In this tutorial, you will learn about linear regression algorithm. I will also explain Linear Regression real life example. This will make it easy to understand.

Table of Contents

Linear regression is one of the most popular algorithms in ML.

Linear regression algorithm is used to predict the continuous-valued output from a labeled training set i.e. it is a supervised learning algorithm.

It is a well-known algorithm for machine learning as well as it is well-known in Statistics.

For further explanation, let us consider a Linear Regression example.

We are having a training set of a **House prediction system**. We are using features of House i.e. area, the number of bedrooms, etc. as input and its price is our output.

1. We are having labeled training set of houses where the input is a matrix having ‘m’ rows and ‘n’ columns. ‘m’ correspond to the number of houses in the training set, each having ‘n’ number of features.
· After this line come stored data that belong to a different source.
/-- The close sequence of an open session, for both ways of its best-effort open (R126). -/
theorem closeSequence_run (hw : w .reopening = true) (hw2 : w .closing = true) (hw3 : w .idle = false)
    {x : Exchange} {index : Nat} {os : List (Status × Handle)} {cs : List Status} (n : Nat) (hp : s.phase = .reopening)
    (hs : SessionOpen s x.handle) (hd : s.setTimeoutsDue = false) (hi : s.devIndex = some index)
    (hq : s.transport.closes = x.close :: cs) (ho : s.transport.opens = x.reopens s.params.reopenInClose ++ os) :
    runWhile w (n + 2) s = .next (goIdle { s with
      isOpen := false, handle := none, closeErr := x.close,
      err := if x.close ≠ 0 ∧ s.err = .none then .driverError else s.err,
      errInfo := if x.close ≠ 0 ∧ s.err = .none then some (.status x.close) else s.errInfo,
      bytesWritten := if x.close ≠ 0 ∧ s.err = .none then none else s.bytesWritten,
      rdata := if x.close ≠ 0 ∧ s.err = .none then none else s.rdata,
      transport := { s.transport with opens := os, closes := cs },
      calls := s.calls ++ x.closing s.params.reopenInClose index }) := by
  cases hm : s.params.reopenInClose with
  | viaFlag =>
    have hos : s.transport.opens = os := by simpa [hm, Exchange.reopens] using ho
    rw [runWhile_step (fuel := n + 1) (t := goTo .closing s) (by rw [hp]; exact hw)
      (by simp [phaseStep, hp, reopenCall, hm, openSessionCall, hd, hs.session])]
    refine (close_run (s := goTo .closing s) (st := x.close) (cs := cs) hw2 hw3 n rfl hq).trans ?_
    simp [goIdle, goTo, closeHandle, hs.handle, Exchange.closing, ← hos]
  | always =>
    have hos : s.transport.opens = x.reopen :: os := by simpa [hm, Exchange.reopens] using ho
    by_cases h0 : x.reopen.1 = 0
    · rw [runWhile_step (fuel := n + 1) (t := { s with
          phase := .closing, handle := some x.reopen.2, transport := { s.transport with opens := os },
          calls := s.calls ++ [.openDevice index 0 x.reopen.2] }) (by rw [hp]; exact hw)
        (by simp [phaseStep, hp, reopenCall, hm, openPrimitive, hi, callOpen, hos, h0, record, goTo, hs.session])]
      refine (close_run (s := { s with
          phase := .closing, handle := some x.reopen.2, transport := { s.transport with opens := os },
          calls := s.calls ++ [.openDevice index 0 x.reopen.2] }) (st := x.close) (cs := cs) hw2 hw3 n rfl hq).trans ?_
      simp [goIdle, closeHandle, Exchange.closing, h0]
    · rw [runWhile_step (fuel := n + 1) (t := { s with
          phase := .closing, transport := { s.transport with opens := os },
          calls := s.calls ++ [.openDevice index x.reopen.1 x.reopen.2] }) (by rw [hp]; exact hw)
        (by simp [phaseStep, hp, reopenCall, hm, openPrimitive, hi, callOpen, hos, h0, record, goTo])]
      refine (close_run (s := { s with
          phase := .closing, transport := { s.transport with opens := os },
          calls := s.calls ++ [.openDevice index x.reopen.1 x.reopen.2] }) (st := x.close) (cs := cs) hw2 hw3 n rfl
        hq).trans ?_
      simp [goIdle, closeHandle, hs.handle, Exchange.closing, h0]

/-- An error in a body: the close sequence follows by itself (R126, R127, R214). -/
theorem abort_run (hw : w .reopening = true) (hw2 : w .closing = true) (hw3 : w .idle = false)
    {x : Exchange} {index : Nat} {e : ErrorCode} {info : Option ErrorInfo} {os : List (Status × Handle)}
    {cs : List Status} (n : Nat) (hs : SessionOpen s x.handle) (ht : isTransaction s = true)
    (hi : s.devIndex = some index) (he : s.err = .none) (hne : e ≠ .none)
    (hq : s.transport.closes = x.close :: cs) (ho : s.transport.opens = x.reopens s.params.reopenInClose ++ os) :
    runWhile w (n + 2) (raise e info s) = .next (goIdle { s with
      isOpen := false, handle := none, closeErr := x.close, err := e, errInfo := info, bytesWritten := none,
      rdata := none, transport := { s.transport with opens := os, closes := cs },
      calls := s.calls ++ x.closing s.params.reopenInClose index }) := by
  have hdue : closeDue s = true := by simp [closeDue, ht, hs.session]
  rw [raise_due _ _ _ hdue]
  refine (closeSequence_run (x := x) (index := index) (os := os) (cs := cs) hw hw2 hw3 n rfl
    ⟨by simpa [enterClose] using hs.session, by simpa [enterClose] using hs.handle⟩ rfl
    (by simpa [enterClose] using hi) (by simpa [enterClose] using hq) (by simpa [enterClose] using ho)).trans ?_
  simp [goIdle, enterClose, recordError, he, hne]

end Sys2Proof.Machine
end

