theorem Part.errorAllowed (h : Part s t) (hI : Inv s) (hs : ErrorAllowed s) : ErrorAllowed t := by
  cases h with
  | countFailed hp | descriptorFailed hp | openFailed hp | timeoutsFailed hp | pollFailed hp =>
    exact ErrorAllowed.raise hs.of_eq (hI.driverError_allowed (by rintro h0; simp [h0, inSelect] at hp))
  | indexOutOfRange hp hc ho => exact hs.raise fun op hop => by rw [ho] at hop; cases hop; decide
  | serialNotFound hp =>
    have hph := hI.phase
    simp only [phaseInv, hp] at hph
    obtain ⟨-, -, -, -, ho, -⟩ := hph
    exact hs.raise fun op hop => by rw [ho] at hop; cases hop; decide
  | callFailed hp _ _ he =>
    exact ErrorAllowed.raise hs.of_eq (hI.bodyError_allowed
      (by obtain hp | hp | hp := hp <;> simp [inTransaction, inSelect, hp]) he)
  | timedOut hp =>
    exact ErrorAllowed.raise hs.of_eq (hI.bodyError_allowed (by simp [inTransaction, inSelect, hp]) rfl)
  | checkFailed hp he => exact hs.raise (hI.bodyError_allowed (by simp [inTransaction, inSelect, hp]) he)
  | @closed a k st draws hp =>
    intro op hop
    change (if st ≠ 0 ∧ s.err = .none then .driverError else s.err) ∈ allowedErrors op
    split
    · exact hI.driverError_allowed (by simp [hp]) op hop
    · exact hs op hop
  | _ => exact hs.of_eq

theorem Issued.errorAllowed {i : Instr} (h : Issued s i t) : ErrorAllowed t := by
  refine errorAllowed_of_none ?_
  cases h <;> rfl

/-- What a run of an operation records is an error of that operation. -/
theorem runWhile_errorAllowed {within : Phase → Bool} {fuel : Nat} (hI : Inv s) (hs : ErrorAllowed s)
    (h : runWhile within fuel s = .next t) : t.op = s.op ∧ ErrorAllowed t := by
  have hkeep := runWhile_keeps (P := fun a => Inv a ∧ a.op = s.op ∧ ErrorAllowed a)
    (fun a b ⟨hIa, ho, ha⟩ hab => by
      obtain ⟨rfl, -⟩ | hpart := phaseStep_next hab
      · exact ⟨hIa, ho, ha⟩
      · exact ⟨hpart.inv hIa, hpart.operandsKept.op.trans ho, hpart.errorAllowed hIa ha⟩) ⟨hI, rfl, hs⟩ h
  exact hkeep.2
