-- ==== Sys2Proof/Laws/State.lean ====
section
/-! SUPPORT. One lemma for each field of the state under each update. -/

namespace Sys2Proof.Machine

section
variable (s : State) (i o : Nat) (b : Byte)

@[simp] theorem setByte_val : (s.setByte i b).val = s.val := rfl
@[simp] theorem setByte_fidx : (s.setByte i b).fidx = s.fidx := rfl
@[simp] theorem setByte_cur : (s.setByte i b).cur = s.cur := rfl
@[simp] theorem setByte_err : (s.setByte i b).err = s.err := rfl
@[simp] theorem setByte_buf : (s.setByte i b).buf = Memory.put s.buf i b := rfl
@[simp] theorem setByte_params : (s.setByte i b).params = s.params := rfl
@[simp] theorem setByte_host : (s.setByte i b).host = s.host := rfl
@[simp] theorem setByte_draws : (s.setByte i b).draws = s.draws := rfl
@[simp] theorem setByte_resets : (s.setByte i b).resets = s.resets := rfl
@[simp] theorem setByte_byteIndex : (s.setByte i b).byteIndex = s.byteIndex := rfl
@[simp] theorem setByte_bitOffset : (s.setByte i b).bitOffset = s.bitOffset := rfl
@[simp] theorem setByte_bufSize : (s.setByte i b).bufSize = s.bufSize := rfl

@[simp] theorem moveTo_val : (s.moveTo i o).val = s.val := rfl
@[simp] theorem moveTo_fidx : (s.moveTo i o).fidx = s.fidx := rfl
@[simp] theorem moveTo_err : (s.moveTo i o).err = s.err := rfl
@[simp] theorem moveTo_buf : (s.moveTo i o).buf = s.buf := rfl
@[simp] theorem moveTo_params : (s.moveTo i o).params = s.params := rfl
@[simp] theorem moveTo_host : (s.moveTo i o).host = s.host := rfl
@[simp] theorem moveTo_draws : (s.moveTo i o).draws = s.draws := rfl
@[simp] theorem moveTo_resets : (s.moveTo i o).resets = s.resets := rfl
@[simp] theorem moveTo_bufSize : (s.moveTo i o).bufSize = s.bufSize := rfl
@[simp] theorem moveTo_byte (a : Nat) : (s.moveTo i o).byte a = s.byte a := rfl
@[simp] theorem moveTo_byteIndex : (s.moveTo i o).byteIndex = i % 2 ^ 16 := by
  simp [State.byteIndex, State.moveTo]
@[simp] theorem moveTo_bitOffset : (s.moveTo i o).bitOffset = o % 8 := by
  simp [State.bitOffset, State.moveTo]

@[simp] theorem clearErr_val : (clearErr s).val = s.val := rfl
@[simp] theorem clearErr_fidx : (clearErr s).fidx = s.fidx := rfl
@[simp] theorem clearErr_cur : (clearErr s).cur = s.cur := rfl
@[simp] theorem clearErr_err : (clearErr s).err = .none := rfl
@[simp] theorem clearErr_buf : (clearErr s).buf = s.buf := rfl
@[simp] theorem clearErr_params : (clearErr s).params = s.params := rfl
@[simp] theorem clearErr_host : (clearErr s).host = s.host := rfl
@[simp] theorem clearErr_draws : (clearErr s).draws = s.draws := rfl
@[simp] theorem clearErr_resets : (clearErr s).resets = s.resets := rfl
@[simp] theorem clearErr_byte (a : Nat) : (clearErr s).byte a = s.byte a := rfl

@[simp] theorem countField_val : (countField s).val = s.val := rfl
@[simp] theorem countField_cur : (countField s).cur = s.cur := rfl
@[simp] theorem countField_err : (countField s).err = s.err := rfl
@[simp] theorem countField_buf : (countField s).buf = s.buf := rfl
@[simp] theorem countField_params : (countField s).params = s.params := rfl
@[simp] theorem countField_host : (countField s).host = s.host := rfl
@[simp] theorem countField_draws : (countField s).draws = s.draws := rfl
@[simp] theorem countField_resets : (countField s).resets = s.resets := rfl
@[simp] theorem countField_byte (a : Nat) : (countField s).byte a = s.byte a := rfl
@[simp] theorem countField_byteIndex : (countField s).byteIndex = s.byteIndex := rfl
@[simp] theorem countField_bitOffset : (countField s).bitOffset = s.bitOffset := rfl
@[simp] theorem countField_bufSize : (countField s).bufSize = s.bufSize := rfl
theorem countField_fidx : (countField s).fidx.toNat = min (s.fidx.toNat + 1) 65535 := by
  have := s.fidx.isLt
  simp only [countField, BitVec.toNat_ofNat]
  omega

@[simp] theorem hardReset_val : (hardReset s).val = none := rfl
@[simp] theorem hardReset_fidx : (hardReset s).fidx = 0 := rfl
@[simp] theorem hardReset_cur : (hardReset s).cur = { byteIndex := 1, bitOffset := 0 } := rfl
@[simp] theorem hardReset_err : (hardReset s).err = .none := rfl
@[simp] theorem hardReset_buf : (hardReset s).buf = [] := rfl
@[simp] theorem hardReset_params : (hardReset s).params = s.params := rfl
@[simp] theorem hardReset_host : (hardReset s).host = s.host := rfl
@[simp] theorem hardReset_draws : (hardReset s).draws = s.draws := rfl
@[simp] theorem hardReset_resets : (hardReset s).resets = s.resets + 1 := rfl

@[simp] theorem sendFirst_host (bs : List Byte) : (sendFirst bs s).host = .send bs :: s.host := rfl
@[simp] theorem sendFirst_err (bs : List Byte) : (sendFirst bs s).err = s.err := rfl
@[simp] theorem sendFirst_buf (bs : List Byte) : (sendFirst bs s).buf = s.buf := rfl

theorem byteIndex_lt : s.byteIndex < 2 ^ 16 := s.cur.byteIndex.isLt
theorem bitOffset_lt : s.bitOffset < 8 := s.cur.bitOffset.isLt

end

end Sys2Proof.Machine
end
The output of this training set is a vector having size ‘m’.

We will use ‘i’ as index denoting row number and ‘j’ as index denoting column number. ‘i’ denotes ith training example and ‘j’ denotes jth feature.
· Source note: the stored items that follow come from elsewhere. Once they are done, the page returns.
-- ==== Sys2Proof/Laws/Ops.lean ====
section
/-! SUPPORT. Said once for each shared operation: everything it can do. -/

namespace Sys2Proof.Machine

/-! ## Which meaning a command has -/

section
variable (s : State) (raw rng : Text)

theorem exec_fill : exec .fill s = execFill s := rfl
theorem exec_crst : exec .crst s = execCrst s := rfl
theorem exec_ldv (imm : Word) : exec (.ldv imm) s = execLdv imm s := rfl
theorem exec_cvtUnint : exec (.cvtUnint raw rng) s = execCvtUnint raw rng s := rfl
theorem exec_cvtChr5 : exec (.cvtChr5 raw rng) s = execCvtChr5 raw rng s := rfl
theorem exec_cvtDate : exec (.cvtDate raw rng) s = execCvtDate raw rng s := rfl
theorem exec_cvtConres : exec (.cvtConres raw rng) s = execCvtConres raw rng s := rfl
theorem exec_cvtConrelres : exec (.cvtConrelres raw rng) s = execCvtConrelres raw rng s := rfl
theorem exec_cvtSingle : exec (.cvtSingle raw rng) s = execCvtSingle raw rng s := rfl
theorem exec_cvtUnrec (tag7 : Bool) : exec (.cvtUnrec tag7 raw rng) s = execCvtUnrec tag7 raw rng s := rfl
theorem exec_append (len : BitVec 6) : exec (.append len) s = execAppend len s := rfl
theorem exec_term : exec .term s = execTerm s := rfl
theorem exec_csum : exec .csum s = execCsum s := rfl

end

/-! ## Errors and the end of a command -/

theorem unlessFaulted_running {s : State} (h : s.err = .none) (body : State → Host.Outcome State Fault Refusal) :
    unlessFaulted s body = body s := if_pos h

theorem unlessFaulted_faulted {s : State} (h : s.err ≠ .none) (body : State → Host.Outcome State Fault Refusal) :
    unlessFaulted s body = .next s := if_neg h

/-- The two ways a command that waits for `ERR = 0` can go (R188). -/
theorem unlessFaulted_cases (s : State) (body : State → Host.Outcome State Fault Refusal) :
    (s.err = .none ∧ unlessFaulted s body = body s) ∨ (s.err ≠ .none ∧ unlessFaulted s body = .next s) := by
  by_cases h : s.err = .none
  · exact .inl ⟨h, if_pos h⟩
  · exact .inr ⟨h, if_neg h⟩

/-- The end of a conversion (R84): `VAL` written, or the command refused. -/
theorem writeInt_in {n : Int} (h : -2 ^ 31 ≤ n ∧ n ≤ 2 ^ 32 - 1) (s : State) :
    writeInt n s = .next { s with val := some (BitVec.ofInt 32 n) } := by
  simp only [writeInt, toU32, if_pos h]

theorem writeInt_out {n : Int} (h : ¬(-2 ^ 31 ≤ n ∧ n ≤ 2 ^ 32 - 1)) (s : State) :
    writeInt n s = .refused .resultOutOfRange := by
  simp only [writeInt, toU32, if_neg h]

theorem writeInt_cases (n : Int) (s : State) :
    (∃ v, writeInt n s = .next { s with val := some v }) ∨ writeInt n s = .refused .resultOutOfRange := by
  by_cases h : -2 ^ 31 ≤ n ∧ n ≤ 2 ^ 32 - 1
  · exact .inl ⟨_, writeInt_in h s⟩
  · exact .inr (writeInt_out h s)

/-- Choosing the logarithm's integer moves nothing but the counter of draws. -/
theorem chooseLog_state (r b : Rat) (s : State) : (chooseLog r b s).2 = { s with draws := (chooseLog r b s).2.draws } := by
  simp only [chooseLog]
  split_ifs <;> rfl

/-! ## The seven conversions -/

/-- What a conversion can do while no error is recorded: write `VAL` (and, `CVT.CONRELRES`, move the counter of draws),
raise one error, or be refused. -/
theorem convert_cases {i : Instr} (hi : isConvert i = true) {s : State} (h : s.err = .none) :
    (∃ v d, exec i s = .next { s with val := some v, draws := d } ∧
      ((∀ raw rng, i ≠ .cvtConrelres raw rng) → d = s.draws)) ∨
    (∃ e, e ≠ Err.none ∧ exec i s = .next { s with err := e }) ∨
    (exec i s = .refused .resultOutOfRange ∧
      ∃ raw rng, i = .cvtUnint raw rng ∨ i = .cvtConres raw rng ∨ i = .cvtConrelres raw rng) := by
  cases i with
  | fill => simp [isConvert] at hi
  | crst => simp [isConvert] at hi
  | ldv imm => simp [isConvert] at hi
  | append len => simp [isConvert] at hi
  | term => simp [isConvert] at hi
  | csum => simp [isConvert] at hi
  | cvtUnint raw rng =>
    simp only [exec, execCvtUnint, unlessFaulted_running h]
    cases decimal? raw with
    | none => exact .inr (.inl ⟨.parseError, by decide, rfl⟩)
    | some x =>
      rcases writeInt_cases (truncRat x.val) s with ⟨v, hv⟩ | hv
      · exact .inl ⟨v, s.draws, hv, fun _ => rfl⟩
      · exact .inr (.inr ⟨hv, raw, rng, .inl rfl⟩)
  | cvtChr5 raw rng =>
    simp only [exec, execCvtChr5, unlessFaulted_running h]
    exact .inl ⟨_, s.draws, rfl, fun _ => rfl⟩
  | cvtDate raw rng =>
    simp only [exec, execCvtDate, unlessFaulted_running h]
    cases date? raw with
    | none => exact .inr (.inl ⟨.parseError, by decide, rfl⟩)
    | some t => exact .inl ⟨_, s.draws, rfl, fun _ => rfl⟩
  | cvtConres raw rng =>
    simp only [exec, execCvtConres, unlessFaulted_running h]
    cases conresQuotient raw rng with
    | none => exact .inr (.inl ⟨.parseError, by decide, rfl⟩)
    | some q =>
      rcases writeInt_cases (roundRat s.params.roundTie q) s with ⟨v, hv⟩ | hv
      · exact .inl ⟨v, s.draws, hv, fun _ => rfl⟩
      · exact .inr (.inr ⟨hv, raw, rng, .inr (.inl rfl)⟩)
  | cvtConrelres raw rng =>
    simp only [exec, execCvtConrelres, unlessFaulted_running h]
    cases conrelresOperands raw rng with
    | none => exact .inr (.inl ⟨.parseError, by decide, rfl⟩)
    | some p =>
      rcases writeInt_cases (chooseLog p.1 p.2 s).1 (chooseLog p.1 p.2 s).2 with ⟨v, hv⟩ | hv
      · refine .inl ⟨v, (chooseLog p.1 p.2 s).2.draws, ?_, fun hne => absurd rfl (hne raw rng)⟩
        simp only [hv]
        rw [chooseLog_state]
      · exact .inr (.inr ⟨hv, raw, rng, .inr (.inr rfl)⟩)
  | cvtSingle raw rng =>
    simp only [exec, execCvtSingle, unlessFaulted_running h]
    cases decimal? raw with
    | none => exact .inr (.inl ⟨.parseError, by decide, rfl⟩)
    | some x => exact .inl ⟨_, s.draws, rfl, fun _ => rfl⟩
  | cvtUnrec tag7 raw rng =>
    simp only [exec, execCvtUnrec, unlessFaulted_running h]
    exact .inr (.inl ⟨.unrecognizedType, by decide, rfl⟩)

/-! ## The packer's commands -/

/-- What `APPEND` of a value can do (R127): the field is appended and counted, or there is no room for all of it. -/
theorem appendValue_cases {s : State} {len : BitVec 6} (v : Word) (hs : s.Inv) (hl : len.toNat ≤ 32) :
    (streamPos s + len.toNat ≤ streamRoom s ∧ ∃ t, Packed s len.toNat (v.toNat % 2 ^ len.toNat) t ∧
      appendValue len v s = .next (countField t)) ∨
    (streamRoom s < streamPos s + len.toNat ∧ ∃ t, Packed s (streamRoom s - streamPos s)
        ((v.toNat % 2 ^ len.toNat) >>> (streamPos s + len.toNat - streamRoom s)) t ∧
      appendValue len v s = .next { t with err := .bufferOverflow }) := by
  have hx : v.toNat % 2 ^ len.toNat < 2 ^ len.toNat := Nat.mod_lt _ (by positivity)
  have key := putLanes_packs (v.toNat % 2 ^ len.toNat) len.toNat hx 4 hs
  have h1 : min len.toNat (8 * 4) = len.toNat := by omega
  have h2 : v.toNat % 2 ^ len.toNat % 2 ^ (8 * 4) = v.toNat % 2 ^ len.toNat :=
    Nat.mod_eq_of_lt (hx.trans_le (Nat.pow_le_pow_right (by omega) (by omega)))
  rw [h1, h2] at key
  unfold appendValue
  rw [Nat.and_two_pow_sub_one_eq_mod]
  rcases key with ⟨hr, t, ht, he⟩ | ⟨hr, t, ht, he⟩
  · exact .inl ⟨hr, t, ht, by rw [he]; rfl⟩
  · exact .inr ⟨hr, t, ht, by rw [he]; rfl⟩

/-- `APPEND` of a legal length where `VAL` holds a value (R127). -/
theorem execAppend_value {s : State} {len : BitVec 6} {v : Word} (h : s.err = .none) (hv : s.val = some v)
    (h1 : 1 ≤ len.toNat) (h2 : len.toNat ≤ 32) : exec (.append len) s = appendValue len v s := by
  show execAppend len s = _
  unfold execAppend
  rw [if_pos (by simp [h1, h2]), unlessFaulted_running h, hv]

/-- The state `TERM` writes from (R129) has the invariant, a byte boundary, and the terminator's index. -/
theorem alignForTerm_spec {s : State} (hs : s.Inv) :
    (alignForTerm s).Inv ∧ (alignForTerm s).bitOffset = 0 ∧
      (alignForTerm s).byteIndex = (if s.bitOffset = 0 then s.byteIndex else skip (s.byteIndex + 1)) ∧
      alignForTerm s = { s with cur := (alignForTerm s).cur } := by
  unfold alignForTerm
  by_cases h0 : s.bitOffset = 0
  · rw [if_pos h0, if_pos h0]
    exact ⟨hs, h0, rfl, rfl⟩
  · rw [if_neg h0, if_neg h0]
    have hi := hs.partlyFilled h0
    have hB := hs.bufSize_le
    have hm : s.byteIndex % 32 ≠ 0 := hs.notReserved
    have e : (advance s).byteIndex = skip (s.byteIndex + 1) := by
      unfold advance
      rw [moveTo_byteIndex, Nat.mod_eq_of_lt]
      unfold skip
      split_ifs <;> omega
    have e0 : (advance s).bitOffset = 0 := by unfold advance; rw [moveTo_bitOffset]
    refine ⟨⟨hs.params, hs.canonical, hs.inside, ?_, ?_, fun h => absurd e0 h⟩, e0, e, rfl⟩
    · rw [e]
      exact skip_mod _
    · rw [e]
      show skip (s.byteIndex + 1) ≤ s.bufSize + 1
      rw [bufSize_eq] at hi ⊢
      unfold skip Config.block
      split_ifs <;> omega

/-- What `TERM` can do (R129). -/
theorem execTerm_cases {s : State} (hs : s.Inv) (h : s.err = .none) :
    ((alignForTerm s).byteIndex < s.bufSize ∧ exec .term s =
      .next (advance ((alignForTerm s).setByte (alignForTerm s).byteIndex 0xFF))) ∨
    (s.bufSize ≤ (alignForTerm s).byteIndex ∧ exec .term s = .next { alignForTerm s with err := .bufferOverflow }) := by
  obtain ⟨hi, h0, -, hr⟩ := alignForTerm_spec hs
  have hb : (alignForTerm s).bufSize = s.bufSize := by rw [hr]; rfl
  have e : exec .term s = (putEmpty Config.termByte 8 (alignForTerm s)).finish fun s => .next s := by
    rw [← putChunk_empty hi h0]
    show execTerm s = _
    unfold execTerm
    rw [unlessFaulted_running h]
  rw [e]
  unfold putEmpty
  by_cases hl : (alignForTerm s).byteIndex < s.bufSize
  · refine .inl ⟨hl, ?_⟩
    rw [memWrite_lt (by rw [hb]; exact hl)]
    rfl
  · refine .inr ⟨by omega, ?_⟩
    rw [memWrite_ge (by rw [hb]; omega)]
    rfl

/-! ## The next command -/

/-- Taking the next command moves nothing but the host's acts. -/
theorem fetchFrom_state (s : State) (acts : List HostAct) :
    (fetchFrom s acts).2 = { s with host := (fetchFrom s acts).2.host } := by
  induction acts with
  | nil => rfl
  | cons a acts ih =>
    cases a with
    | reset => rfl
    | send bytes =>
      cases bytes with
      | nil => exact ih
      | cons b bs =>
        simp only [fetchFrom]
        cases decode (b :: bs) <;> rfl

theorem fetch_state (s : State) : (fetch s).2 = { s with host := (fetch s).2.host } := fetchFrom_state s s.host

/-- Every way a step can go. -/
theorem step_cases (s : State) :
    ((fetch s).1 = .nothing ∧ step s = .next (fetch s).2) ∨
    ((fetch s).1 = .hostReset ∧ step s = .next (hardReset (fetch s).2)) ∨
    (∃ i, (fetch s).1 = .command i ∧ step s = exec i (fetch s).2) ∨
    (∃ why, (fetch s).1 = .reserved why ∧ step s = .refused (.reservedEncoding why)) := by
  unfold step
  cases hf : fetch s with
  | mk f t => cases f <;> simp

theorem fetch_of_decode {s : State} {bytes rest : List Byte} {acts : List HostAct} {i : Instr}
    (h : decode bytes = .ok (i, rest)) :
    fetch { s with host := .send bytes :: acts } = (.command i, { s with host := sendRest rest acts }) := by
  cases bytes with
  | nil => simp [decode] at h
  | cons b bs => simp only [fetch, fetchFrom, h]

/-- The invariant does not depend on what the host does next. -/
theorem State.Inv.withHost {s : State} (h : s.Inv) (acts : List HostAct) : State.Inv { s with host := acts } :=
  ⟨h.params, h.canonical, h.inside, h.notReserved, h.bounded, h.partlyFilled⟩

end Sys2Proof.Machine
end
2. Linear regression algorithm is fed with this training set which outputs the function ‘h’. ‘h’ stands for a hypothesis.

So now when ‘h’ is fed with new input it tries to predict its output. Thus ‘h’ is a function that maps X to Y.

Y = h(X) h(X) = a1x1 + a2x2+ … + aNxN x1, x2, x3, … xN are featured. For e.g. x1 = size of house, x2 = number of bedrooms, x3 = number of bathrooms, etc. a1, a2, a3, ...aN are coefficients. Normally ‘theta’ is used as coefficients, just for my convenience I have used ‘a’ instead of ‘theta’. Y is price of house.

3. Now we need to find values of coefficients so that we can use those values to predict output for corresponding input. That is, we need to find values of a1, a2, a3, … aN. For finding values of coefficients we use GRADIENT DESCENT ALGORITHM.

4. Once we have values of all coefficients we can predict the output of linear regression real life example for unseen inputs.

1. **Gradient descent** is an optimization algorithm, where we try to optimize the value of coefficients by minimizing a cost function (cost).

2. **Cost function (cost)** is having coefficients as parameters. It has a shape like a bowl, where any point on the bowl can be imagined as having coefficients as its coordinates. So minimum value of cost function will be at the bottom of the bowl so there we will have best sets of coefficients.

3. We initialize coefficients with random values. Cost is calculated by plugging that values of coefficients into a function ‘f’.

Cost = f(coefficient)

4. Then we calculate a derivative of a cost function, since derivative gives slope at a point, pointing to the direction in which we can move coefficient value in order to get the lower cost in next iteration.

Delta = derivative(cost)

5. Once we know which direction is downhill we can keep updating the value of coefficients until the derivative of cost function tends to zero. A learning rate parameter (alpha) is used to control change in the coefficient on each update.

Coefficient = coefficient – (alpha * delta)

6. In order to speed up the process of calculation of coefficients do scaling of features i.e. try to get the value of all features in a single range. For e.g. -1 < feature < 1.

So if our feature is the size of the house, we will do scaling of it by dividing each value by 5000(range of size of the house). Therefore if the original size of the house is 2000, we will assume 2000/5000 as our value of the new feature.

This is simple linear regression real life example to get a clear understanding. It is very useful for machine learning.